/-- PACKET_SEAL (R369, R370): what a write that has just been performed means at the sealed end. -/
def State.sealCheck (s : State) (w : Win) (lane off : Nat) (data : List (BitVec 8)) : State :=
  let i := laneIdx w lane
  let l := s.lane i
  let size := laneSize w
  let n := data.length
  let covers (p : Nat) : Bool := (p + size - off) % size < n
  let (seq, len) := l.hdr size
  let pos := (l.e + 8 * len + size - 8) % size
  let word := ringRead l size pos 8
  if l.fault ≠ 0 then s
  else if len < 5 then
    if seq = l.x.toNat ∧ (List.range 8).any fun j => covers ((l.e + j) % size) then
      (s.setLane i { l with fault := 2 }).evWin R.CMD_WEVENT_BAD_LEN w.idx
    else s
  else if off = pos ∧ n = 8 ∧ seq = l.x.toNat ∧ bitsOf word 15 0 = l.x.toNat ∧ bitsOf word 31 16 = len ∧ bitsOf word 39 32 = 0xA5 then
    let s := { s with cmds := { s.cmds with seals := s.cmds.seals + 1 } }
    s.setLane i { l with e := (l.e + 8 * len) % size, full := l.full + 8 * len, x := l.x + 1,
                         sealed := l.sealed ++ [(8 * len, s.cmds.seals, s.fab.serial)] }
  else if covers ((pos + 4) % size) && bitsOf word 39 32 == 0xA5 then s.evWin R.CMD_WEVENT_SEAL_MISMATCH w.idx
  else s

/-- Performs a write (R369). -/
def State.lanePut (s : State) (w : Win) (lane off : Nat) (data : List (BitVec 8)) : State :=
  let i := laneIdx w lane
  let l := s.lane i
  if l.shut then s
  else
    let ring := (data.zipIdx).foldl (fun m (b, j) => memSet m ((off + j) % laneSize w) b) l.ring
    (s.setLane i { l with ring }).sealCheck w lane off data

def State.setHeldAt (s : State) (p : Port) (l : List HeldAcc) : State :=
  match p with
  | .w => { s with cmds := { s.cmds with heldW := l } }
  | .e => { s with cmds := { s.cmds with heldE := l } }

/-- The write is into a full lane (R373). -/
def State.laneFull (s : State) (w : Win) (lane off n : Nat) : Bool :=
  let l := s.lane (laneIdx w lane)
  !l.shut && l.touches (laneSize w) off n

/-! ## Stopped commands and fault records (R393, R413) -/

/-- The PUTs of a stopped command send nothing more (R393). -/
def State.cutPuts (s : State) (id : Nat) : State :=
  let s := { s with lan := { s.lan with waitPut := s.lan.waitPut.filter fun (t : Tracker) => t.owner != some (PutOwner.cmd id) } }
  s.lan.trackers.foldl (fun (s : State) (e : Nat × Tracker) =>
    if e.2.owner = some (PutOwner.cmd id) ∧ !e.2.isGet then
      (s.setTracker e.1 { s.tracker e.1 with len := min (s.tracker e.1).len (s.tracker e.1).sent }).checkTracker e.1
    else s) s

/-- A command that stops with a status (R393): a DISPATCH's tiles stop as R149 says, its leave returns; what the command has held
for translation is dropped (R415); the first status decides. -/
def State.haltRun (s : State) (id : Nat) (st : BitVec 8) (detail : Nat) : State :=
  match s.run id with
  | none => s
  | some r =>
    match r.status with
    | some _ => s
    | none =>
      let s := (s.setRun { r.finish st detail with stopped := true, left := 0 }).stopDispatch id
      let s := if r.leave then (s.returnLeave (.cmd id)).setRun { (r.finish st detail) with stopped := true, left := 0, leave := false } else s
      (s.dropHeld fun h => h.cmd == some id).cutPuts id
.....
Aim of the exercise: A precise copy of the whole listing is the expected answer.

Your response:
/-- PACKET_SEAL (R369, R370): what a write that has just been performed means at the sealed end. -/
def State.sealCheck (s : State) (w : Win) (lane off : Nat) (data : List (BitVec 8)) : State :=
  let i := laneIdx w lane
  let l := s.lane i
  let size := laneSize w
  let n := data.length
  let covers (p : Nat) : Bool := (p + size - off) % size < n
  let (seq, len) := l.hdr size
  let pos := (l.e + 8 * len + size - 8) % size
  let word := ringRead l size pos 8
  if l.fault ≠ 0 then s
  else if len < 5 then
    if seq = l.x.toNat ∧ (List.range 8).any fun j => covers ((l.e + j) % size) then
      (s.setLane i { l with fault := 2 }).evWin R.CMD_WEVENT_BAD_LEN w.idx
    else s
  else if off = pos ∧ n = 8 ∧ seq = l.x.toNat ∧ bitsOf word 15 0 = l.x.toNat ∧ bitsOf word 31 16 = len ∧ bitsOf word 39 32 = 0xA5 then
    let s := { s with cmds := { s.cmds with seals := s.cmds.seals + 1 } }
    s.setLane i { l with e := (l.e + 8 * len) % size, full := l.full + 8 * len, x := l.x + 1,
                         sealed := l.sealed ++ [(8 * len, s.cmds.seals, s.fab.serial)] }
  else if covers ((pos + 4) % size) && bitsOf word 39 32 == 0xA5 then s.evWin R.CMD_WEVENT_SEAL_MISMATCH w.idx
  else s

/-- Performs a write (R369). -/
def State.lanePut (s : State) (w : Win) (lane off : Nat) (data : List (BitVec 8)) : State :=
  let i := laneIdx w lane
  let l := s.lane i
  if l.shut then s
  else
    let ring := (data.zipIdx).foldl (fun m (b, j) => memSet m ((off + j) % laneSize w) b) l.ring
    (s.setLane i { l with ring }).sealCheck w lane off data

def State.setHeldAt (s : State) (p : Port) (l : List HeldAcc) : State :=
  match p with
  | .w => { s with cmds := { s.cmds with heldW := l } }
  | .e => { s with cmds := { s.cmds with heldE := l } }

/-- The write is into a full lane (R373). -/
def State.laneFull (s : State) (w : Win) (lane off n : Nat) : Bool :=
  let l := s.lane (laneIdx w lane)
  !l.shut && l.touches (laneSize w) off n

/-! ## Stopped commands and fault records (R393, R413) -/

/-- The PUTs of a stopped command send nothing more (R393). -/
def State.cutPuts (s : State) (id : Nat) : State :=
  let s := { s with lan := { s.lan with waitPut := s.lan.waitPut.filter fun (t : Tracker) => t.owner != some (PutOwner.cmd id) } }
  s.lan.trackers.foldl (fun (s : State) (e : Nat × Tracker) =>
    if e.2.owner = some (PutOwner.cmd id) ∧ !e.2.isGet then
      (s.setTracker e.1 { s.tracker e.1 with len := min (s.tracker e.1).len (s.tracker e.1).sent }).checkTracker e.1
    else s) s

/-- A command that stops with a status (R393): a DISPATCH's tiles stop as R149 says, its leave returns; what the command has held
for translation is dropped (R415); the first status decides. -/
def State.haltRun (s : State) (id : Nat) (st : BitVec 8) (detail : Nat) : State :=
  match s.run id with
  | none => s
  | some r =>
    match r.status with
    | some _ => s
    | none =>
      let s := (s.setRun { r.finish st detail with stopped := true, left := 0 }).stopDispatch id
      let s := if r.leave then (s.returnLeave (.cmd id)).setRun { (r.finish st detail) with stopped := true, left := 0, leave := false } else s
      (s.dropHeld fun h => h.cmd == some id).cutPuts id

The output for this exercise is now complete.